Examples of [*SQLAlchemy* support](examples/sqlalchemy_support.md) and [attrs support](examples/attrs_support.md) illustrate both methods (which could also be combined).

## Skip field

Dataclass fields can be excluded from *apischema* processing by using `apischema.metadata.skip` in the field metadata. It can be parametrized with `deserialization`/`serialization` boolean parameters to skip a field only for the given operations.

```python
{!skip.py!}   
```

!!! note
    Fields skipped in deserialization should have a default value if deserialized, because deserialization of the class could raise otherwise.

### Skip field serialization depending on condition

Field can also be skipped when serializing, depending on the condition given by `serialization_if`, or when the field value is equal to its default value with `serialization_default=True`.

```python
{!skip_if.py!}   
```
    
## Composition over inheritance - composed dataclasses flattening

Dataclass fields which are themselves dataclass can be "flattened" into the owning one by using `flatten` metadata. Then, when the class is (de)serialized, "flattened" fields will be (de)serialized at the same level as the owning class.

```python
{!flattened.py!}
```

!!! note
    Generated JSON schema use [`unevaluatedProperties` keyword](https://json-schema.org/understanding-json-schema/reference/object.html?highlight=unevaluated#unevaluated-properties).

This feature is very convenient for building model by composing smaller components. If some kind of reuse could also be achieved with inheritance, it can be less practical when it comes to use it in code, because there is no easy way to build an inherited class when you have an instance of the super class; you have to copy all the fields by hand. On the other hand, using composition (of flattened fields), it's easy to instantiate the class when the smaller component is just a field of it.

## FAQ

#### Why isn't `Iterable` handled with other collection types?
Iterable could be handled (actually, it was at the beginning), however, this doesn't really make sense from a data point of view. Iterables are computation objects, they can be infinite, etc. They don't correspond to a serialized data; `Collection` is way more appropriate in this context.
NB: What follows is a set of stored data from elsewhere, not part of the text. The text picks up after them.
-- ==== Sys2Proof/Machine/Assembler.lean ====
section
/-! DEFINITION. The assembler syntax of rule R76 with the pseudo-instruction `position` (rules R77 and R129): from a
line of text to a command line, and from a command line to its packet. Operands outside the ranges of rule R76 cannot
be assembled. -/

namespace Sys2Proof.Machine

/-- A position operand as written: an integer, or `position(n)` (rule R77). -/
inductive PosArg where
  | number (n : Int)
  | position (n : Int)
  deriving DecidableEq, Repr

/-- One line of rule R76, operands in D0's order and not yet checked. -/
inductive SourceLine where
  | connect (a : Int)
  | showString (text : List Char) (p : PosArg)
  | showNumber (v : Int) (p : PosArg)
  | clear
  | setBacklight (s : Backlight)
  | writeNibble (v : Int)
  | send (rs : RegSel) (b : Int)
  | sendCommand (b : Int)
  | sendData (b : Int)
  | setCursor (l c : Int)
  deriving DecidableEq, Repr

/-! ### From a command line to its packet -/

/-- An unsigned byte operand, 0..255, the range of its packet field: DESIGN CHOICE where the table of rule R76 shows no
range (log entry 18). -/
def byteOperand (n : Int) : Option Byte := if 0 ≤ n ∧ n ≤ 255 then some (BitVec.ofInt 8 n) else none

/-- A position operand: 0..255 as a number; `position(n)` is the identity on 0..31 and is rejected elsewhere. -/
def PosArg.byte : PosArg → Option Byte
  | .number n => byteOperand n
  | .position n => if 0 ≤ n then (positionHelper n.toNat).map (BitVec.ofNat 8) else none

/-- A character's 8-bit code, taken to be its Unicode scalar value: DESIGN CHOICE (log entry 25), since rule R68 gives
only ASCII codes and the spec has no code table (91_not_in_source.md, N17). Safe: no step reads text. A code above 255
cannot be assembled (93_implementation_defined.md, U8). -/
def charOperand (ch : Char) : Option Byte :=
  if ch.toNat ≤ 255 then some (BitVec.ofNat 8 ch.toNat) else none

/-- The character codes of a text of at most 255 characters. -/
def textOperand (text : List Char) : Option (List Byte) :=
  if text.length ≤ 255 then text.mapM charOperand else none

/-- The packet of a command line (the table of rule R76). -/
def assemble : SourceLine → Option (List Byte)
  | .connect a => if -128 ≤ a ∧ a ≤ 127 then some [0x01, BitVec.ofInt 8 a] else none
  | .showString text p =>
    match textOperand text, p.byte with
    | some cs, some pb => some (0x02 :: pb :: BitVec.ofNat 8 text.length :: cs)
    | _, _ => none
  | .showNumber v p =>
    match p.byte with
    | some pb =>
      if -2147483648 ≤ v ∧ v ≤ 2147483647 then
        let w : Word32 := BitVec.ofInt 32 v
        some [0x03, pb, byteOfWord32 w 0, byteOfWord32 w 1, byteOfWord32 w 2, byteOfWord32 w 3]
      else none
    | none => none
  | .clear => some [0x04]
  | .setBacklight s => some [0x05, s.byte]
  | .writeNibble v => (byteOperand v).map fun b => [0x10, b]
  | .send rs v => (byteOperand v).map fun b => [0x11, rs.byte, b]
  | .sendCommand v => (byteOperand v).map fun b => [0x12, b]
  | .sendData v => (byteOperand v).map fun b => [0x13, b]
  | .setCursor l c =>
    match byteOperand l, byteOperand c with
    | some lb, some cb => some [0x14, lb, cb]
    | _, _ => none

/-! ### From text to a command line -/

/-- The tokens of a line. -/
inductive Token where
  | name (cs : List Char)
  | num (n : Int)
  | str (cs : List Char)
  | lpar
  | rpar
  | comma
  deriving DecidableEq, Repr

/-- What the scanner is inside of; the characters read so far, the last first. -/
inductive ScanMode where
  | between
  | inName (acc : List Char)
  | inNum (acc : List Char)
  | inStr (acc : List Char)
  deriving DecidableEq, Repr

/-- A digit's value in a base of at most 16. -/
def digitValue (base : Nat) (ch : Char) : Option Nat :=
  let n := ch.toNat
  let d :=
    if 48 ≤ n ∧ n ≤ 57 then n - 48
    else if 97 ≤ n ∧ n ≤ 102 then n - 87
    else if 65 ≤ n ∧ n ≤ 70 then n - 55
    else base
  if d < base then some d else none

/-- A non-empty numeral. -/
def numeral (base : Nat) (cs : List Char) : Option Nat :=
  if cs.isEmpty then none
  else cs.foldl (fun acc ch => acc.bind fun n => (digitValue base ch).map (base * n + ·)) (some 0)

/-- A natural number in decimal or `0x` hexadecimal (rule R76). -/
def natLiteral : List Char → Option Nat
  | '0' :: 'x' :: cs => numeral 16 cs
  | cs => numeral 10 cs

/-- An integer: a natural number, or one after a minus sign. -/
def intLiteral : List Char → Option Int
  | '-' :: cs => (natLiteral cs).map fun n => -(n : Int)
  | cs => (natLiteral cs).map fun n => (n : Int)

/-- A separating character: its tokens, none for a space. -/
def separator : Char → Option (List Token)
  | ' ' => some []
  | '(' => some [.lpar]
  | ')' => some [.rpar]
  | ',' => some [.comma]
  | _ => none

/-- The token a scanned name or number stands for. -/
def ScanMode.token : ScanMode → Option (List Token)
  | .between => some []
  | .inName acc => some [.name acc.reverse]
  | .inNum acc => (intLiteral acc.reverse).map fun n => [.num n]
  | .inStr _ => none

/-- Scan a line into tokens. A text runs from one double quote to the next. -/
def scan : ScanMode → List Char → Option (List Token)
  | mode, [] => mode.token
  | .inStr acc, ch :: cs =>
    if ch = '"' then (scan .between cs).map (.str acc.reverse :: ·) else scan (.inStr (ch :: acc)) cs
  | .inName acc, ch :: cs =>
    match separator ch with
    | some ts => (scan .between cs).map fun rest => .name acc.reverse :: (ts ++ rest)
    | none => if ch.isAlphanum then scan (.inName (ch :: acc)) cs else none
  | .inNum acc, ch :: cs =>
    match separator ch, intLiteral acc.reverse with
    | some ts, some n => (scan .between cs).map fun rest => .num n :: (ts ++ rest)
    | some _, none => none
    | none, _ => if ch.isAlphanum then scan (.inNum (ch :: acc)) cs else none
  | .between, ch :: cs =>
    match separator ch with
    | some ts => (scan .between cs).map (ts ++ ·)
    | none =>
      if ch = '"' then scan (.inStr []) cs
      else if ch.isDigit || ch == '-' then scan (.inNum [ch]) cs
      else if ch.isAlpha then scan (.inName [ch]) cs
      else none

/-- A position operand followed by the closing parenthesis. -/
def posArgument : List Token → Option PosArg
  | [.num n, .rpar] => some (.number n)
  | [.name f, .lpar, .num n, .rpar, .rpar] => if f = "position".toList then some (.position n) else none
  | _ => none

/-- A register-select name. -/
def regSelName (cs : List Char) : Option RegSel :=
  if cs = "command".toList then some .command else if cs = "data".toList then some .data else none

/-- A backlight state name. -/
def backlightName (cs : List Char) : Option Backlight :=
  if cs = "OFF".toList then some .off else if cs = "ON".toList then some .on else none

/-- The command line that an operation's name and its tokens after the opening parenthesis make (rule R76). -/
def commandLine (f : List Char) (args : List Token) : Option SourceLine :=
  if f = "connect".toList then
    match args with
    | [.num a, .rpar] => some (.connect a)
    | _ => none
  else if f = "showString".toList then
    match args with
    | .str cs :: .comma :: rest => (posArgument rest).map (.showString cs)
    | _ => none
  else if f = "showNumber".toList then
    match args with
    | .num v :: .comma :: rest => (posArgument rest).map (.showNumber v)
    | _ => none
  else if f = "clear".toList then
    match args with
    | [.rpar] => some .clear
    | _ => none
  else if f = "setBacklight".toList then
    match args with
    | [.name cs, .rpar] => (backlightName cs).map .setBacklight
    | _ => none
  else if f = "writeNibble".toList then
    match args with
    | [.num v, .rpar] => some (.writeNibble v)
    | _ => none
  else if f = "send".toList then
    match args with
    | [.name cs, .comma, .num b, .rpar] => (regSelName cs).map fun rs => .send rs b
    | _ => none
  else if f = "sendCommand".toList then
    match args with
    | [.num b, .rpar] => some (.sendCommand b)
    | _ => none
  else if f = "sendData".toList then
    match args with
    | [.num b, .rpar] => some (.sendData b)
    | _ => none
  else if f = "setCursor".toList then
    match args with
    | [.num l, .comma, .num c, .rpar] => some (.setCursor l c)
    | _ => none
  else none

/-- Parse a line of text. -/
def parseLine (line : List Char) : Option SourceLine :=
  match scan .between line with
  | some (.name f :: .lpar :: args) => commandLine f args
  | _ => none

/-- Assemble a line of text into its packet. -/
def assembleText (line : List Char) : Option (List Byte) := (parseLine line).bind assemble

end Sys2Proof.Machine
end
#### What happens if I override dataclass `__init__`?
*apischema* always assumes that dataclass `__init__` can be called with all its fields as kwargs parameters. If that's no longer the case after a modification of `__init__` (what means if an exception is thrown when the constructor is called because of bad parameters), *apischema* treats then the class as [not supported](#unsupported-types).